Chicken with Dried Fruit....Shahi Murgh


  • 2 cups plain yogurt
  • 2 teaspoons salt
  • freshly ground pepper
  • 2 teaspoons ground cumin
  • 2 teaspoons ground coriander
  • 1/2 teaspoon cayenne pepper, or to taste
  • 1/2 cup fresh cilantro, minced
  • 2 chickens, cut up
  • 1/2 cup vegetable oil
  • 2 onions, chopped
  • 5 cloves garlic, chopped
  • 4 green chiles, chopped
  • 16 cardamom pods
  • 12 whole cloves
  • 2 2" cinnamon stick
  • 5 bay leaves
  • 1/2 cup blanched slivered almonds
  • 1/2 cup golden raisins


  • Beat the yogurt lightly until smooth and creamy. Add 1/2 of the salt, some pepper, cumin, coriander and cilantro. Mix and set aside.
  • Salt & pepper the chicken pieces on both sides using the rest of the salt and pepper.
  • Heat the oil in a non-stick fry pan. When hot, add the onions, garlic, green chiles, cardamom, cloves, cinnamon and bay leaves. Stir once and add as many chicken pieces as the pan will hold easily in a single layer. Brown the chicken on both sides and set aside. Brown the rest of the chicken.

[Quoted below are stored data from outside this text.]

-- ==== Sys2Proof/Decode.lean ====
section
/-! DEFINITION. Decoding and encoding of instruction words (02 R36 to R65). `Raw` is a word cut into the fields of its
format (R37); `decodeRaw` checks every selector and must-be-zero field (R63 step 3) and answers the instruction. -/
namespace Sys2Proof

/-- A word cut into the fields of one of the nine formats (R37). -/
inductive Raw where
  | a (fn b a d op : Nat)
  | i (imm a d op : Nat)
  | u (imm d op : Nat)
  | m (off size base d op : Nat)
  | s (order ret fn pal data addr d op : Nat)
  | b (off b a cond op : Nat)
  | j (off d op : Nat)
  | v (fn ty pred vb va vd op : Nat)
  | k (fn k a d op : Nat)
  deriving DecidableEq, Repr

/-- The nine formats (R37). -/
inductive Fmt where
  | a | i | u | m | s | b | j | v | k
  deriving DecidableEq, Repr

/-- The format that a major opcode selects (R36, R41); none for a reserved or permanently illegal major. -/
def fmtOf (op : Nat) : Option Fmt :=
  match op with
  | 0x01 => some .a | 0x02 => some .i | 0x03 => some .i | 0x04 => some .i | 0x05 => some .i | 0x06 => some .i
  | 0x07 => some .i | 0x08 => some .i | 0x09 => some .a | 0x0A => some .u | 0x0B => some .k
  | 0x10 => some .a | 0x11 => some .a | 0x12 => some .a | 0x13 => some .u | 0x14 => some .u | 0x15 => some .k
  | 0x18 => some .b | 0x19 => some .j | 0x1A => some .i | 0x1B => some .i
  | 0x20 => some .m | 0x21 => some .m | 0x22 => some .s | 0x23 => some .m | 0x24 => some .i
  | 0x30 => some .s | 0x31 => some .s | 0x32 => some .s | 0x33 => some .s | 0x34 => some .s | 0x35 => some .s
  | 0x36 => some .v | 0x37 => some .s | 0x38 => some .m | 0x39 => some .i | 0x3A => some .a | 0x3B => some .a
  | 0x3C => some .i
  | 0x40 => some .v | 0x41 => some .v | 0x42 => some .v | 0x43 => some .v | 0x44 => some .k | 0x45 => some .v
  | 0x46 => some .v | 0x47 => some .v | 0x48 => some .v | 0x49 => some .v | 0x4A => some .v | 0x4B => some .v
  | 0x4C => some .v | 0x4D => some .v | 0x4E => some .v | 0x50 => some .v
  | 0x60 => some .i | 0x61 => some .i | 0x68 => some .a | 0x69 => some .a
  | 0x70 => some .i | 0x71 => some .a | 0x72 => some .i | 0x73 => some .i
  | _ => none

/-- The word's fields in the format of its major opcode (R36, R37). -/
def rawOfWord (w : Nat) : Option Raw :=
  let op := bitsOf w 0 7
  match fmtOf op with
  | none => none
  | some Fmt.a => some (Raw.a (bitsOf w 22 10) (bitsOf w 17 5) (bitsOf w 12 5) (bitsOf w 7 5) op)
  | some Fmt.i => some (Raw.i (bitsOf w 17 15) (bitsOf w 12 5) (bitsOf w 7 5) op)
  | some Fmt.u => some (Raw.u (bitsOf w 12 20) (bitsOf w 7 5) op)
  | some Fmt.m => some (Raw.m (bitsOf w 20 12) (bitsOf w 17 3) (bitsOf w 12 5) (bitsOf w 7 5) op)
  | some Fmt.s => some (Raw.s (bitsOf w 30 2) (bitsOf w 29 1) (bitsOf w 26 3) (bitsOf w 22 4) (bitsOf w 17 5)
      (bitsOf w 12 5) (bitsOf w 7 5) op)
  | some Fmt.b => some (Raw.b (bitsOf w 20 12) (bitsOf w 15 5) (bitsOf w 10 5) (bitsOf w 7 3) op)
  | some Fmt.j => some (Raw.j (bitsOf w 12 20) (bitsOf w 7 5) op)
  | some Fmt.v => some (Raw.v (bitsOf w 28 4) (bitsOf w 25 3) (bitsOf w 22 3) (bitsOf w 17 5) (bitsOf w 12 5)
      (bitsOf w 7 5) op)
  | some Fmt.k => some (Raw.k (bitsOf w 27 5) (bitsOf w 17 10) (bitsOf w 12 5) (bitsOf w 7 5) op)

/-- The word that the fields make (R37). -/
def rawWord : Raw → Nat
  | .a fn b a d op => op + 0x80 * d + 0x1000 * a + 0x20000 * b + 0x400000 * fn
  | .i imm a d op => op + 0x80 * d + 0x1000 * a + 0x20000 * imm
  | .u imm d op => op + 0x80 * d + 0x1000 * imm
  | .m off size base d op => op + 0x80 * d + 0x1000 * base + 0x20000 * size + 0x100000 * off
  | .s order ret fn pal data addr d op =>
    op + 0x80 * d + 0x1000 * addr + 0x20000 * data + 0x400000 * pal + 0x4000000 * fn + 0x20000000 * ret
      + 0x40000000 * order
  | .b off b a cond op => op + 0x80 * cond + 0x400 * a + 0x8000 * b + 0x100000 * off
  | .j off d op => op + 0x80 * d + 0x1000 * off
  | .v fn ty pred vb va vd op =>
    op + 0x80 * vd + 0x1000 * va + 0x20000 * vb + 0x400000 * pred + 0x2000000 * ty + 0x10000000 * fn
  | .k fn k a d op => op + 0x80 * d + 0x1000 * a + 0x20000 * k + 0x8000000 * fn

/-- An instruction word calls for a trailing literal word (R39). -/
def needsLit (w : Nat) : Bool :=
  let op := bitsOf w 0 7
  op == 0x43 || ((op == 0x01 || op == 0x09 || op == 0x10 || op == 0x11) && bitOf w 31)

/-- The rm field code (R46). -/
def Rnd.code : Rnd → Nat
  | .rne => 0 | .rtz => 1 | .rup => 2 | .rdn => 3 | .rna => 4 | .sr => 5 | .dyn => 7

/-- The rm field read; 6 is reserved (R46). -/
def Rnd.ofCode (n : Nat) : Option Rnd :=
  match n with
  | 0 => some .rne | 1 => some .rtz | 2 => some .rup | 3 => some .rdn | 4 => some .rna | 5 => some .sr
  | 7 => some .dyn | _ => none

/-- The precision bit (R47). -/
def Prec.code : Prec → Nat
  | .s => 0 | .d => 1

/-- The precision bit read (R47). -/
def Prec.ofCode (n : Nat) : Prec := if n = 0 then .s else .d

/-- The type field code (R55). -/
def VTy.code : VTy → Nat
  | .i8 => 0 | .i16 => 1 | .i32 => 2 | .i64 => 3 | .f16 => 4 | .bf16 => 5 | .f32 => 6 | .f64 => 7

/-- The type field read (R55). -/
def VTy.ofCode (n : Nat) : VTy :=
  match n with
  | 0 => .i8 | 1 => .i16 | 2 => .i32 | 3 => .i64 | 4 => .f16 | 5 => .bf16 | 6 => .f32 | _ => .f64

/-- The type is one of the integer types I (R55). -/
def VTy.isInt : VTy → Bool
  | .i8 | .i16 | .i32 | .i64 => true
  | .f16 | .bf16 | .f32 | .f64 => false

/-- The type has elements of 4 or 8 bytes (R53, R58). -/
def VTy.isWide : VTy → Bool
  | .i32 | .i64 | .f32 | .f64 => true
  | .i8 | .i16 | .f16 | .bf16 => false

/-- The type is a legal source of VDOT (R57). -/
def VTy.isDot : VTy → Bool
  | .i8 | .i16 | .f16 | .bf16 => true
  | .i32 | .i64 | .f32 | .f64 => false

/-- The type is a legal source of VDOT.u (R57). -/
def VTy.isDotU : VTy → Bool
  | .i8 | .i16 => true
  | .i32 | .i64 | .f16 | .bf16 | .f32 | .f64 => false

/-- The order field code (R37). -/
def Order.code : Order → Nat
  | .rlx => 0 | .acq => 1 | .rel => 2 | .acqrel => 3

/-- The order field read (R37). -/
def Order.ofCode (n : Nat) : Order :=
  match n with
  | 0 => .rlx | 1 => .acq | 2 => .rel | _ => .acqrel

/-- The size field of LD (R51). -/
def LdSize.code : LdSize → Nat
  | .b => 0 | .h => 1 | .w => 2 | .d => 3 | .bu => 4 | .hu => 5 | .wu => 6

/-- The size field of LD read; 7 is reserved (R51). -/
def LdSize.ofCode (n : Nat) : Option LdSize :=
  match n with
  | 0 => some .b | 1 => some .h | 2 => some .w | 3 => some .d | 4 => some .bu | 5 => some .hu | 6 => some .wu
  | _ => none

/-- The size field of ST (R51). -/
def StSize.code : StSize → Nat
  | .b => 0 | .h => 1 | .w => 2 | .d => 3

/-- The size field of ST read; 4–7 are reserved (R51). -/
def StSize.ofCode (n : Nat) : Option StSize :=
  match n with
  | 0 => some .b | 1 => some .h | 2 => some .w | 3 => some .d | _ => none

/-- The orders an instruction accepts: relaxed and acquire (LDV, PALGET, WAITA; R51, R53). -/
def Order.isAcqSide : Order → Bool
  | .rlx | .acq => true
  | .rel | .acqrel => false

/-- The orders an instruction accepts: relaxed and release (STV, RECL, WAKE; R51, R53). -/
def Order.isRelSide : Order → Bool
  | .rlx | .rel => true
  | .acq | .acqrel => false

/-- The orders of PALSET and PALINV: release and acq-rel (R53). -/
def Order.isPal : Order → Bool
  | .rel | .acqrel => true
  | .rlx | .acq => false

/-- The orders of FENCE (R53). -/
def Order.isFence : Order → Bool
  | .acq | .rel | .acqrel => true
  | .rlx => false

/-- The orders of BARL (R53). -/
def Order.isBarl : Order → Bool
  | .rlx | .acqrel => true
  | .acq | .rel => false

/-- A scalar or vector register field. -/
def r5 (n : Nat) : BitVec 5 := BitVec.ofNat 5 n
/-- A predicate register, slot or stage field. -/
def r3 (n : Nat) : BitVec 3 := BitVec.ofNat 3 n

/-- The bit L of operand b (R39). -/
def OpB.l : OpB → Nat
  | .reg _ => 0
  | .lit _ => 1

/-- The b field of operand b: zero for a literal (R39). -/
def OpB.field : OpB → Nat
  | .reg r => r.toNat
  | .lit _ => 0

/-- The trailing literal of operand b (R39). -/
def OpB.word : OpB → Option W32
  | .reg _ => none
  | .lit x => some x

/-- Operand b read from L, the b field and the literal (R39). -/
def OpB.ofFields (l b : Nat) (x : W32) : Option OpB :=
  if l = 0 then some (.reg (r5 b)) else if b = 0 then some (.lit x) else none

/-- `some x` where a must-be-zero or legality check holds (R40). -/
def okIf {α : Type} (c : Bool) (x : α) : Option α := if c then some x else none

/-- The binary operations of major 0x01 (R42). -/
def intOp2 (o : Nat) : Option (Reg → Reg → OpB → Instr) :=
  match o with
  | 0x00 => some .add
  | 0x01 => some .sub
  | 0x02 => some .mul
  | 0x03 => some .mulh
  | 0x04 => some .mulhu
  | 0x05 => some .div
  | 0x06 => some .divu
  | 0x07 => some .rem
  | 0x08 => some .remu
  | 0x09 => some .and
  | 0x0A => some .or
  | 0x0B => some .xor
  | 0x0C => some .shl
  | 0x0D => some .shr
  | 0x0E => some .sra
  | 0x0F => some .rotl
  | 0x10 => some .min
  | 0x11 => some .max
  | 0x12 => some .minu
  | 0x13 => some .maxu
  | 0x14 => some .slt
  | 0x15 => some .sltu
  | 0x1C => some .lea1
  | 0x1D => some .lea2
  | 0x1E => some .lea4
  | 0x1F => some .lea8
  | _ => none

/-- The unary operations of major 0x01 (R42). -/
def intOp1 (o : Nat) : Option (Reg → Reg → Instr) :=
  match o with
  | 0x16 => some .clz
  | 0x17 => some .ctz
  | 0x18 => some .popc
  | _ => none

/-- The rounding binary operations of major 0x10 (R47). -/
def fpRnd2 (o : Nat) : Option (Prec → Rnd → Reg → Reg → OpB → Instr) :=
  match o with
  | 0 => some .fadd | 1 => some .fsub | 2 => some .fmul | 3 => some .fdiv | _ => none

/-- The binary operations of major 0x10 that do not round (R47). -/
def fpOp2 (o : Nat) : Option (Prec → Reg → Reg → OpB → Instr) :=
  match o with
  | 5 => some .fmin | 6 => some .fmax | 10 => some .fcmpEq | 11 => some .fcmpLt | 12 => some .fcmpLe
  | 13 => some .fcmpUn | _ => none

/-- The unary operations of major 0x10 that do not round (R47). -/
def fpOp1 (o : Nat) : Option (Prec → Reg → Reg → Instr) :=
  match o with
  | 7 => some .fabs | 8 => some .fneg | 9 => some .fclass | _ => none

/-- The conversions of major 0x12 (R48). -/
def fcvtOp (o : Nat) : Option (Rnd → Reg → Reg → Instr) :=
  match o with
  | 0x00 => some .fcvtSD
  | 0x01 => some .fcvtDS
  | 0x02 => some .fcvtSH
  | 0x03 => some .fcvtHS
  | 0x04 => some .fcvtSBf
  | 0x05 => some .fcvtBfS
  | 0x06 => some .fcvtSW
  | 0x07 => some .fcvtSWu
  | 0x08 => some .fcvtSL
  | 0x09 => some .fcvtSLu
  | 0x0A => some .fcvtDW
  | 0x0B => some .fcvtDWu
  | 0x0C => some .fcvtDL
  | 0x0D => some .fcvtDLu
  | 0x0E => some .fcvtWS
  | 0x0F => some .fcvtWuS
  | 0x10 => some .fcvtLS
  | 0x11 => some .fcvtLuS
  | 0x12 => some .fcvtWD
  | 0x13 => some .fcvtWuD
  | 0x14 => some .fcvtLD
  | 0x15 => some .fcvtLuD
  | _ => none

/-- The integer constant-bank forms of major 0x0B (R45). -/
def kOp (o : Nat) : Option (Reg → Reg → BitVec 10 → Instr) :=
  match o with
  | 0 => some .addK | 1 => some .subK | 2 => some .mulK | 3 => some .andK | 4 => some .orK | 5 => some .xorK
  | 6 => some .minK | 7 => some .maxK | _ => none

/-- The FP constant-bank forms of major 0x15 (R49). -/
def fkOp (o : Nat) : Option (Prec → Reg → Reg → BitVec 10 → Instr) :=
  match o with
  | 0 => some .faddK | 1 => some .fsubK | 2 => some .fmulK | 3 => some .ffmaK | _ => none

/-- The branches of major 0x18 (R50). -/
def brOp (o : Nat) : Option (Reg → Reg → BitVec 12 → Instr) :=
  match o with
  | 0 => some .beq | 1 => some .bne | 2 => some .blt | 3 => some .bge | 4 => some .bltu | 5 => some .bgeu | _ => none

/-- The atomic memory operations: major opcode (group and placement) and fn3 (R52). -/
def amoOp (op fn : Nat) : Option (Order → Bool → Pal → Reg → Reg → Reg → Instr) :=
  match op with
  | 0x30 => match fn with
    | 0 => some .amoaddAuto | 1 => some .amominAuto | 2 => some .amomaxAuto | 3 => some .amominuAuto | 4 => some .amomaxuAuto | 5 => some .amofaddSAuto | 6 => some .amofaddDAuto | _ => none
  | 0x31 => match fn with
    | 0 => some .amoaddLoc | 1 => some .amominLoc | 2 => some .amomaxLoc | 3 => some .amominuLoc | 4 => some .amomaxuLoc | 5 => some .amofaddSLoc | 6 => some .amofaddDLoc | _ => none
  | 0x32 => match fn with
    | 0 => some .amoaddHome | 1 => some .amominHome | 2 => some .amomaxHome | 3 => some .amominuHome | 4 => some .amomaxuHome | 5 => some .amofaddSHome | 6 => some .amofaddDHome | _ => none
  | 0x33 => match fn with
    | 0 => some .amoandAuto | 1 => some .amoorAuto | 2 => some .amoxorAuto | 3 => some .amoswapAuto | 4 => some .amocasAuto | _ => none
  | 0x34 => match fn with
    | 0 => some .amoandLoc | 1 => some .amoorLoc | 2 => some .amoxorLoc | 3 => some .amoswapLoc | 4 => some .amocasLoc | _ => none
  | 0x35 => match fn with
    | 0 => some .amoandHome | 1 => some .amoorHome | 2 => some .amoxorHome | 3 => some .amoswapHome | 4 => some .amocasHome | _ => none
  | _ => none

  • Into the same oil, add the almonds and raisins. Stir quickly until the almonds turn golden and raisins plump up. Put the chicken and its accumulated juices back into the pan. Lower heat, place a lid on the pan and simmer for about 10 minutes. Add the seasoned yogurt and bring to a simmer. Cover and lower heat and simmer for about 12-15 minutes, checking and stiring periodically. Remove cover, turn the heat up a bit and reduce the sauce until it just clings to the chicken pieces..Remove the whole spices before serving.